Write out each line of the records that has "rbuf" in it.

• Given data:
>>>>
-- ==== Sys2Proof/Tests/Slice0.lean ====
section
/-! SUPPORT. Tests of the model, and for every statement with hypotheses a state and operands that meet them. Expected
values are spec/95_test_vectors.md's (S, V, P), the examples of the operation rules (R), or worked by hand from a
rule's pseudocode where no vector is named. -/

namespace Sys2Proof
namespace Tests

open Machine

/-! ### Helpers -/

/-- A state of plain values: the good frame of S3 in a full frame buffer, everything else at rest. -/
def base : State where
  acc := 0x3B
  fb := ⟨0x7B, 0x00, 0x64, 0x4F, 0x4B, 0x20, 0x3B, 0x7D⟩
  flen := 8
  dstat := .none
  res := 7
  alarm0 := 1
  alarm1 := 2
  alarm2 := 3
  aerr := false
  calcReg := 4
  recvReg := 5
  ckv := false
  estat := .idle
  rstat := .idle
  rlen := 0
  rbuf := []
  flt := 0
  tx := [0x99]
  dout := 0x1234
  presented := []
  draws := 5

/-- A Command is open. -/
def opened : State := { base with estat := .opened }

/-- A reception holds `hello`, then one `FF` (the example of R132). -/
def receiving : State :=
  { base with
    rstat := .recv
    rlen := 6
    rbuf := [(0, 0x68), (1, 0x65), (2, 0x6C), (3, 0x6C), (4, 0x6F), (5, 0xFF)] }

/-- `base` with another frame in the buffer. -/
def framed (w : FrameImage) : State := { base with fb := w }

/-- A value of the next state. -/
def get {α : Type} (f : State → α) (o : Host.Outcome State Fault Refusal) : Option α :=
  match o with
  | .next s => some (f s)
  | .fault _ => none
  | .refused _ => none

/-- Is the word an illegal one of R63? -/
def hasIllegalOp (w : OpWord) : Bool := decide (decodeWord w = .error .illegalOp)

/-! ### Well-formedness: an ill-formed term for each check -/

theorem test_wf_frame_start : (Instr.wireFrame ⟨0x7A, 0, 0x64, 0x4F, 0x4B, 0x20, 0x3B, 0x7D⟩).wellFormed = false := by
  decide

theorem test_wf_frame_end : (Instr.wireFrame ⟨0x7B, 0, 0x64, 0x4F, 0x4B, 0x20, 0x3B, 0x7B⟩).wellFormed = false := by
  decide

theorem test_wf_encrypted_start :
    (Instr.wireEncryptedFrame ⟨0x7B, 0xAA, 0xCE, 0xE5, 0xE1, 0x8A, 0x91, 0xD7⟩).wellFormed = false := by
  decide

theorem test_wf_encrypted_end :
    (Instr.wireEncryptedFrame ⟨0xD1, 0xAA, 0xCE, 0xE5, 0xE1, 0x8A, 0x91, 0x7D⟩).wellFormed = false := by
  decide

theorem test_wf_accepts :
    (Instr.wireFrame ⟨0x7B, 0, 0x64, 0x4F, 0x4B, 0x20, 0x3B, 0x7D⟩).wellFormed = true ∧
      (Instr.wireEncryptedFrame ⟨0xD1, 0xAA, 0xCE, 0xE5, 0xE1, 0x8A, 0x91, 0xD7⟩).wellFormed = true := by
  decide

/-! ### Decoding: every row by a word written out from its encoding (R55, R57, R62, R66 to R71) -/

theorem test_decode_system :
    decodeWord 0b000000000000000000000000 = .ok .nop ∧ decodeWord 0b000000010000000000001010 = .ok (.rd .ckv) ∧
      decodeWord 0b000011110000000000000000 = .ok .rst := by
  decide

theorem test_decode_checksum :
    decodeWord 0b000100000000000000000000 = .ok .bccClr ∧
      decodeWord 0b000100010000000001100100 = .ok (.bccAbs 0x64) := by
  decide

theorem test_decode_cipher : decodeWord 0b001000000000000011010001 = .ok (.xcByte 0xD1) := by decide

theorem test_decode_encoder :
    decodeWord 0b001100000000000000000001 = .ok (.feOpen 1) ∧ decodeWord 0b001100010000000011110100 = .ok (.feArg8 0xF4) ∧
      decodeWord 0b001100100000000111110100 = .ok (.feArg16 500) ∧ decodeWord 0b001100110000000000000000 = .ok .feClose := by
  decide

theorem test_decode_decoder :
    decodeWord 0b010000000000000000000000 = .ok .fdClr ∧ decodeWord 0b010000010000000001111101 = .ok (.fdPush 0x7D) ∧
      decodeWord 0b010000100000000000000000 = .ok .fdDec ∧ decodeWord 0b010000110000000000000000 = .ok .fdDecx := by
  decide

theorem test_decode_receiver :
    decodeWord 0b010100000000000000000000 = .ok .rxStart ∧
      decodeWord 0b010100010000000101101100 = .ok (.rxPut 0x6C true) ∧
      decodeWord 0b010100010000000001101000 = .ok (.rxPut 0x68 false) ∧
      decodeWord 0b010100100000000000000000 = .ok .rxTmo ∧
      decodeWord 0b010100111000000000000101 = .ok (.rxRdb 0x8005) := by
  decide

/-- S3, S6, S9, V35 to V37, R71. -/
theorem test_decode_messages :
    decodeTableWord 64 0x7B00644F4B203B7D = some (.wireFrame ⟨0x7B, 0x00, 0x64, 0x4F, 0x4B, 0x20, 0x3B, 0x7D⟩) ∧
      decodeTableWord 64 0xD1AACEE5E18A91D7 =
        some (.wireEncryptedFrame ⟨0xD1, 0xAA, 0xCE, 0xE5, 0xE1, 0x8A, 0x91, 0xD7⟩) ∧
      decodeTableWord 72 0x7B01000A01F400027D = some (.cmdAdjust 10 500 2) ∧
      decodeTableWord 24 0x7B027D = some .cmdStream ∧ decodeTableWord 24 0x7B037D = some .cmdXstream ∧
      decodeTableWord 24 0x7B047D = some .cmdFile ∧ decodeTableWord 16 0xFFFF = some .wireSentinel := by
  decide

theorem test_decode_rejects_messages :
    decodeMessage [] = .error .notAMessage ∧ decodeMessage [0xFF, 0xFE] = .error .notAMessage ∧
      decodeMessage [0x7B, 0x01, 0x7D] = .error .notAMessage ∧
      decodeMessage [0x7B, 0x00, 0x64, 0x4F, 0x4B, 0x20, 0x3B, 0xD7] = .error .notAMessage ∧
      decodeMessage [0x7B, 0x02, 0x00, 0x0A, 0x01, 0xF4, 0x00, 0x02, 0x7D] = .error .notAMessage := by
  decide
<<<<
• Response box:
  rbuf := []
    rbuf := [(0, 0x68), (1, 0x65), (2, 0x6C), (3, 0x6C), (4, 0x6F), (5, 0xFF)] }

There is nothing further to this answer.